Wednesday, 19 August 2009

Shifting Shorelines #3: Atlantikwall

A fragment of bunker that has toppled from a cliff above and is slowly being pushed into the sea by coastal erosion. Normandy, via Flickr.

Today’s post concludes the Shifting Shorelines posts and is a cerebral journey through time and space…
If you're new to the series, start at the beginning.

The goal of this mini-series was to examine Western conceptions of space, and hopefully to show how our understanding of place in time is really quite flawed. From London to New York, the final geographical focus is the shoreline of Europe between Norway and Spain.

I am talking about the Atlantikwall, the massive system of military reinforcements and installations that the Nazi’s built way-back-when, and the subsequent subject of several fascinating analyses, namely by Ballard and Virilio.

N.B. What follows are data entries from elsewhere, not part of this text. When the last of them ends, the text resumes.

-- ==== Sys2Proof/Certificates/Slice0/Obligations.lean ====
section
/-! DEFINITION. The statements for the provers. -/

open Sys2Proof Sys2Proof.Machine

/-! ### The queue -/

/-- A step takes the command at the front of the queue and runs it on the state with the queue's rest. -/
def Obligations.StepTakesFront : Prop :=
  ∀ (s : State) (c : Instr) (rest : List Instr), s.pending = c :: rest → step s = exec c { s with pending := rest }

/-! ### Scalar instructions -/

/-- 07 Table 7.2, R147: the opcodes of the integer class that write a general register from A and the second operand.
07 Table 7.2: division never traps; by 0 it gives 0xFFFF_FFFF, and the remainder the dividend.
07 Table 7.2: SETP, SEL, MOVI and MOVHI. -/
def Obligations.IntegerInstructions : Prop :=
  (
    integerResult .add .add (fun a b => a + b)
    ∧ integerResult .sub .sub (fun a b => a - b)
    ∧ integerResult .mul .mul (fun a b => a * b)
    ∧ integerResult .mulhs .mulhs (fun a b => ((a.signExtend 64 * b.signExtend 64) >>> 32).setWidth 32)
    ∧ integerResult .mulhu .mulhu (fun a b => ((a.setWidth 64 * b.setWidth 64) >>> 32).setWidth 32)
    ∧ integerResult .and .and_ (fun a b => a &&& b)
    ∧ integerResult .or .or_ (fun a b => a ||| b)
    ∧ integerResult .xor .xor_ (fun a b => a ^^^ b)
    ∧ integerResult .shl .shl (fun a b => a <<< (b.toNat % 32))
    ∧ integerResult .shr .shr (fun a b => a >>> (b.toNat % 32))
    ∧ integerResult .sar .sar (fun a b => a.sshiftRight (b.toNat % 32))
    ∧ integerResult .mins .mins (fun a b => if a.slt b then a else b)
    ∧ integerResult .maxs .maxs (fun a b => if a.slt b then b else a)
    ∧ integerResult .minu .minu (fun a b => if a.ult b then a else b)
    ∧ integerResult .maxu .maxu (fun a b => if a.ult b then b else a)
    ∧ integerResult .clz .clz (fun a _ => a.clz)
    ∧ integerResult .popc .popc (fun a _ => a.cpop))
  ∧ (
    integerResult .divs .divs (fun a b => if b = 0 then 0xFFFFFFFF else a.sdiv b)
    ∧ integerResult .divu .divu (fun a b => if b = 0 then 0xFFFFFFFF else a / b)
    ∧ integerResult .rems .rems (fun a b => if b = 0 then a else a - b * a.sdiv b)
    ∧ integerResult .remu .remu (fun a b => if b = 0 then a else a - b * (a / b))
    ∧ BitVec.sdiv (0x80000000 : W32) 0xFFFFFFFF = 0x80000000)
  ∧ (
    threadResult .setp .setp (fun w x k h =>
      h.setPred (w.d.toNat % 8)
        (setpHolds ((w.mod.extractLsb' 25 3).toNat) (w.mod.getLsbD 24) (gReg x.g k w.a.toNat) (operandB x.g k w)))
    ∧ threadResult .sel .sel (fun w x k h =>
      h.setReg w.d.toNat (if gPred x.g k (w.mod.extractLsb' 20 3).toNat then gReg x.g k w.a.toNat else operandB x.g k w))
    ∧ threadResult .movi .movi (fun w _ _ h => h.setReg w.d.toNat ((w.mod.setWidth 20).signExtend 32))
    ∧ threadResult .movhi .movhi (fun w x k h =>
      h.setReg w.d.toNat (w.mod.setWidth 16 ++ (gReg x.g k w.d.toNat).setWidth 16)))

/-- 07 R141, Table 7.1: SRD reads a special register, a pair where it is 64 bits wide; SWR writes sTOK of each active thread, clears the
bits that any active thread names in sNUMF or sFPF, and parks the group with THR_SPECIAL at any other register. -/
def Obligations.SpecialRegisterAccess : Prop :=
  (∀ (u : Issue) (w : Lpk) (s : State) (x : Iss) (s1 : State), issuing .srd u w anyRoom s x s1 →
    let r := (w.mod.setWidth 6).toNat
    let F : Nat → Thread → Thread := fun k h =>
      let v := specialValue s x x.g k r
      let h := h.setReg w.d.toNat (BitVec.ofNat 32 v)
      if special64 r then h.setReg (w.d.toNat + 1) (BitVec.ofNat 32 (v / 2 ^ 32)) else h
    completes (.srd u w) s (fun t =>
      groupNow x x.g t (fun g => ∀ k, k < x.g.threads.length → thr g k = stepThread x F k (thr x.g k))
      ∧ groupOnly x.n x.i (issueReg x.n) s t))
  ∧ (∀ (u : Issue) (w : Lpk) (s : State) (x : Iss) (s1 : State), issuing .swr u w anyRoom s x s1 →
    let r := (w.mod.setWidth 6).toNat
    let written := orRegs x w.a.toNat
    (r = 0x06 → completes (.swr u w) s (fun t =>
      groupNow x x.g t (fun g => ∀ k, k < x.g.threads.length →
        thr g k = stepThread x (fun k h => { h with tok := (gReg x.g k w.a.toNat) &&& 0x3FFFFF }) k (thr x.g k))
      ∧ groupOnly x.n x.i (issueReg x.n) s t))
    ∧ (r = 0x09 → completes (.swr u w) s (fun t =>
      groupNow x { x.g with numf := (BitVec.ofNat 32 x.g.numf &&& ~~~written).toNat } t (fun g =>
        ∀ k, k < x.g.threads.length → thr g k = stepThread x (fun _ h => h) k (thr x.g k))
      ∧ groupOnly x.n x.i (issueReg x.n) s t))
    ∧ (r = 0x0B → completes (.swr u w) s (fun t =>
      groupNow x { x.g with fpf := (BitVec.ofNat 32 x.g.fpf &&& ~~~written).toNat } t (fun g =>
        ∀ k, k < x.g.threads.length → thr g k = stepThread x (fun _ h => h) k (thr x.g k))
      ∧ groupOnly x.n x.i (issueReg x.n) s t))
    ∧ (r ≠ 0x06 → r ≠ 0x09 → r ≠ 0x0B → x.act ≠ 0 → completes (.swr u w) s (faultsAt x 0x0C 0 0 x.act false s)))

/-- 07 Table 7.3, R149: the scalar FP opcodes. -/
def Obligations.ScalarFpResults : Prop :=
  fpResult .fadd .fadd (fun _ a b _ => addVal (fval a) (fval b))
  ∧ fpResult .fsub .fsub (fun _ a b _ => addVal (fval a) (negVal (fval b)))
  ∧ fpResult .fmul .fmul (fun _ a b _ => match mulVal (fval a) (fval b) with | none => ⟨fNaN, flInvalid⟩ | some v => ofVal v)
  ∧ fpResult .ffma .ffma (fun _ a b d => ffma a b d)
  ∧ fpResult .fmin .fmin (fun _ a b _ => ⟨fmin a b, 0⟩)
  ∧ fpResult .fmax .fmax (fun _ a b _ => ⟨fmax a b, 0⟩)
  ∧ fpResult .fabs .fabs (fun _ a _ _ => ⟨a.setWidth 31 |>.setWidth 32, 0⟩)
  ∧ fpResult .fneg .fneg (fun _ a _ _ => ⟨a ^^^ 0x80000000, 0⟩)
  ∧ fpResult .fcvt .fcvt (fun w a _ _ => fcvt (w.mod.setWidth 4).toNat a)
  ∧ (∀ (u : Issue) (w : Lpk) (s : State) (x : Iss) (s1 : State), issuing .fsetp u w anyRoom s x s1 →
    let r : Nat → Bool × Nat := fun k =>
      fcond (setpToTcmp (w.mod.extractLsb' 25 3).toNat) (gReg x.g k w.a.toNat) (gReg x.g k w.b.toNat)
    let flags := orFlags x (fun k => (r k).2)
    completes (.fsetp u w) s (fun t =>
      groupNow x { x.g with fpf := x.g.fpf ||| flags } t (fun g =>
        ∀ k, k < x.g.threads.length → thr g k = stepThread x (fun k h => h.setPred (w.d.toNat % 8) (r k).1) k (thr x.g k))
      ∧ regGet t (vecSticky x.n) = (regGet s (vecSticky x.n) ||| flags)
      ∧ groupOnly x.n x.i (fun a => issueReg x.n a ∨ a = vecSticky x.n) s t))

/-- 07 Table 7.5: BRA, CALL, RET, NOP, YIELD and TRAP. -/
def Obligations.ControlFlow : Prop :=
  (∀ (u : Issue) (w : Lpk) (s : State) (x : Iss) (s1 : State), issuing .bra u w anyRoom s x s1 →
    let dest := (BitVec.ofNat 32 x.pc + (w.mod.setWidth 24).signExtend 32).toNat
    completes (.bra u w) s (fun t =>
      groupNow x x.g t (fun g => ∀ k, k < x.g.threads.length → thr g k = jumpThread x (fun _ => dest) k (thr x.g k))
      ∧ groupOnly x.n x.i (issueReg x.n) s t))
  ∧ (∀ (u : Issue) (w : Lpk) (s : State) (x : Iss) (s1 : State), issuing .call u w anyRoom s x s1 →
    let dest := (BitVec.ofNat 32 x.pc + (w.mod.setWidth 24).signExtend 32).toNat
    completes (.call u w) s (fun t =>
      groupNow x x.g t (fun g => ∀ k, k < x.g.threads.length →
        thr g k = jumpThread x (fun _ => dest) k
          (if x.act.getLsbD k then (thr x.g k).setReg w.d.toNat (BitVec.ofNat 32 (x.pc + 1)) else thr x.g k))
      ∧ groupOnly x.n x.i (issueReg x.n) s t))
  ∧ (∀ (u : Issue) (w : Lpk) (s : State) (x : Iss) (s1 : State), issuing .ret u w anyRoom s x s1 →
    let dest : Nat → Nat := fun k => (gReg x.g k w.a.toNat).toNat
    let bad := maskWhere (fun k => x.act.getLsbD k && !isReturn s x.g.kernel (dest k))
    (bad = 0 → completes (.ret u w) s (fun t =>
      groupNow x x.g t (fun g => ∀ k, k < x.g.threads.length → thr g k = jumpThread x dest k (thr x.g k))
      ∧ groupOnly x.n x.i (issueReg x.n) s t))
    ∧ (bad ≠ 0 → completes (.ret u w) s (faultsAt x 0x06 0 0 bad false s)))
  ∧ (∀ (u : Issue) (w : Lpk) (s : State) (x : Iss) (s1 : State), issuing .nop u w anyRoom s x s1 →
    completes (.nop u w) s (fun t =>
      groupNow x x.g t (fun g => ∀ k, k < x.g.threads.length → thr g k = stepThread x (fun _ h => h) k (thr x.g k))
      ∧ groupOnly x.n x.i (issueReg x.n) s t))
  ∧ (∀ (u : Issue) (w : Lpk) (s : State) (x : Iss) (s1 : State), issuing .yield u w anyRoom s x s1 → x.act ≠ 0 →
    completes (.yield u w) s (fun t =>
      groupNow x { x.g with lastYield := some (ckOf s x.n) } t (fun g =>
        ∀ k, k < x.g.threads.length → thr g k = stepThread x (fun _ h => h) k (thr x.g k))
      ∧ groupOnly x.n x.i (issueReg x.n) s t))
  ∧ (∀ (u : Issue) (w : Lpk) (s : State) (x : Iss) (s1 : State), issuing .trap u w anyRoom s x s1 → x.act ≠ 0 →
    completes (.trap u w) s (faultsAt x 0x07 (w.mod.setWidth 16).toNat 0 x.act false s))

/-- 07 R139: EXIT takes the active threads out of the live set; once no thread is live and no store or NORET atomic of the group is
unacknowledged (08 R185) the slot is empty. 07 R153: GBAR records the arrival of the active threads, which stop being selectable; BAR_MASK where the masks differ or
leave out an arriving thread. -/
def Obligations.ExitAndBarrier : Prop :=
  (∀ (u : Issue) (w : Lpk) (s : State) (x : Iss) (s1 : State), issuing .exit u w anyRoom s x s1 →
    ((∃ k, k < 32 ∧ (thr x.g k).live = true ∧ x.act.getLsbD k = false) → completes (.exit u w) s (fun t =>
      groupNow x x.g t (fun g => ∀ k, k < x.g.threads.length →
        thr g k = if x.act.getLsbD k then { thr x.g k with live := false } else stepThread x (fun _ h => h) k (thr x.g k))
      ∧ groupOnly x.n x.i (issueReg x.n) s t))
    ∧ ((∀ k, (thr x.g k).live = true → x.act.getLsbD k = true) → acksDue s x.n x.g.age = false →
      completes (.exit u w) s (fun t => groupOf t x.n x.i = none)))
  ∧ (∀ (u : Issue) (w : Lpk) (s : State) (x : Iss) (s1 : State),
    issuing .gbar u w (fun c => match nth c.slots u.slot.val none with | some g => !barrierDone g | none => true) s x s1 →
    ∀ t0, lowTid x.act = some t0 →
    let m := gReg x.g t0 w.a.toNat
    let agree := (∀ k, x.act.getLsbD k = true → gReg x.g k w.a.toNat = m) ∧ (∀ b, x.g.barrier = some b → b.mask = m)
      ∧ x.act &&& ~~~m = 0
    let b : Bar := match x.g.barrier with
      | some b => { b with arrived := b.arrived ||| x.act }
      | none => { mask := m, arrived := x.act, pc := x.pc, start := ckOf s x.n }
    (agree → completes (.gbar u w) s (fun t =>
      groupNow x { x.g with barrier := some b } t (fun g =>
        ∀ k, k < x.g.threads.length → thr g k = stepThread x (fun _ h => { h with stat := .bar }) k (thr x.g k))
      ∧ groupOnly x.n x.i (issueReg x.n) s t))
    ∧ (¬agree → completes (.gbar u w) s (faultsAt x 0x09 0 0 x.act false s)))

/-! ### Loads, stores and atomics -/

/-- 07 Table 7.4, R148; 08 R172: loads from a scratchpad.
07 Table 7.4, R148; 08 R172: stores to a scratchpad.
07 Table 7.6, R151: atomics on a scratchpad word. -/
def Obligations.ScratchpadAccesses : Prop :=
  (
    loadResult .ldb .ldb 1 true ∧ loadResult .ldbu .ldbu 1 false ∧ loadResult .ldh .ldh 2 true ∧ loadResult .ldhu .ldhu 2 false
    ∧ loadResult .ldw .ldw 4 false ∧ loadResult .ldd .ldd 8 false)
  ∧ (
    storeResult .stb .stb 1 ∧ storeResult .sth .sth 2 ∧ storeResult .stw .stw 4 ∧ storeResult .std .std 8)
  ∧ (
    atomicResult .aadd .aadd .add (fun x v _ => x + v)
    ∧ atomicResult .amins .amins .mins (fun x v _ => if x.sle v then x else v)
    ∧ atomicResult .amaxs .amaxs .maxs (fun x v _ => if v.sle x then x else v)
    ∧ atomicResult .aminu .aminu .minu (fun x v _ => if x.ule v then x else v)
    ∧ atomicResult .amaxu .amaxu .maxu (fun x v _ => if v.ule x then x else v)
    ∧ atomicResult .aand .aand .and (fun x v _ => x &&& v)
    ∧ atomicResult .aor .aor .or (fun x v _ => x ||| v)
    ∧ atomicResult .axor .axor .xor (fun x v _ => x ^^^ v)
    ∧ atomicResult .afadd .afadd .fadd (fun x v _ => (fadd x v).v)
    ∧ atomicResult .aexch .aexch .exch (fun _ v _ => v)
    ∧ atomicResult .acas .acas .cas (fun x v d => if x = d then v else x))

/-- The frame of every load, store and atomic instruction, for any number of threads and any target: no byte of memory but those its
active threads address changes. -/
def Obligations.MemoryInstructionFrame : Prop :=
  ∀ e ∈ memoryInstrs, ∀ (u : Issue) (w : Lpk) (s : State) (x : Iss) (s1 : State), issuing e.2.1 u w anyRoom s x s1 →
    completes (e.1 u w) s (fun t => ∀ b, ¬ laneByte x w e.2.2 b → memByte t b = memByte s b)

/-- 07 R148, R158: a misaligned address of a thread parks the group with cause 0x02, and an address whose bits [63:60] are not 0 with
cause 0x01, before any effect; a load or store in the DPT window (02 R19) parks nothing, whatever its alignment.
09 R202, 07 Table 7.4: the data of a performed load returns to the registers of its threads, sign- or zero-extended, and the access
leaves the core; no memory byte changes. 15 R337: threads whose data had an uncorrectable error write nothing. -/
def Obligations.LoadDataAndMisalignment : Prop :=
  (
    ∀ e ∈ memoryInstrs, ∀ (u : Issue) (w : Lpk) (s : State) (x : Iss) (s1 : State) (k : Nat), issuing e.2.1 u w anyRoom s x s1 →
      x.act = maskOf [k] → k < 32 →
      let a := ldstAddr x.g k w
      (2 ^ 60 ≤ a → completes (e.1 u w) s (faultsAt x 0x01 0 a (maskOf [k]) false s))
      ∧ (a < 2 ^ 60 → a % e.2.2 ≠ 0 → inDptWindow a = false → completes (e.1 u w) s (faultsAt x 0x02 0 a (maskOf [k]) false s)))
  ∧ (
    ∀ e ∈ memoryInstrs.take 10, ∀ (u : Issue) (w : Lpk) (s : State) (x : Iss) (s1 : State) (k : Nat), issuing e.2.1 u w anyRoom s x s1 →
      x.act = maskOf [k] → k < 32 → inDptWindow (ldstAddr x.g k w) = true →
      completes (e.1 u w) s (fun t => ∃ g, groupOf t x.n x.i = some g ∧ g.park = none))
  ∧ (
    ∀ (n : Fin 48) (id : Nat) (ecc : W32) (s : State) (e : Access) (l : Lane) (i : Nat) (g : Group) (b : Nat) (sgn : Bool),
      SMap.get? (coreOf s n.val).accs id = some e → e.st = .done → e.op = .ld b sgn → e.bad = 0 → e.lanes = [l] → l.tid < 32 →
      slotOfAge (coreOf s n.val) e.age = some i → groupOf s n.val i = some g → (thr g l.tid).live = true →
      completes (.loadReturn n id ecc) s (fun t =>
        SMap.get? (coreOf t n.val).accs id = none
        ∧ (∀ a, memByte t a = memByte s a)
        ∧ (ecc.getLsbD l.tid = false → ∃ g', groupOf t n.val i = some g' ∧ thr g' l.tid =
            (if b = 8 then ((thr g l.tid).setReg e.d (l.old.setWidth 32)).setReg (e.d + 1) (l.old.extractLsb' 32 32)
             else if b = 1 then (thr g l.tid).setReg e.d (if sgn then (l.old.setWidth 8).signExtend 32 else l.old.setWidth 32)
             else if b = 2 then (thr g l.tid).setReg e.d (if sgn then (l.old.setWidth 16).signExtend 32 else l.old.setWidth 32)
             else (thr g l.tid).setReg e.d (if sgn then BitVec.ofNat 32 (unsigned 32 (signed (8 * b) l.old.toNat)) else l.old.setWidth 32))
            ∧ ∀ j, j ≠ l.tid → thr g' j = thr g j)
        ∧ (ecc.getLsbD l.tid = true → ∃ g', groupOf t n.val i = some g' ∧ g'.park.isSome = true ∧ ∀ j, (thr g' j).regs = (thr g j).regs)))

The metropolitan bookends of the Atlantic demonstrated what happens when an object (a building, say) is fixed, and the shoreline or city moves around it. By contrast, the action of time on the coastal defences is exactly the opposite. Hitler’s unintentional eternal architecture is moving. Shamed by its parent it is creeping year by year towards the sea, and out of the limelight of history. Since space and time (according to Einstein) are completely relative, the two processes are consequently identical; it simply depends on your point of view.

The basis of our understanding of space is the cardinal (or Cartesian) crosshair: a three-dimensional matrix of x, y and z co-ordinates. It relegates any particle in the universe to a very specific point in space (which is an ether, or a vacuum, that is then filled with matter). But there is an essential paradox: space is defined by its volume – which is abstract and empty – and not by the matter that occupies it.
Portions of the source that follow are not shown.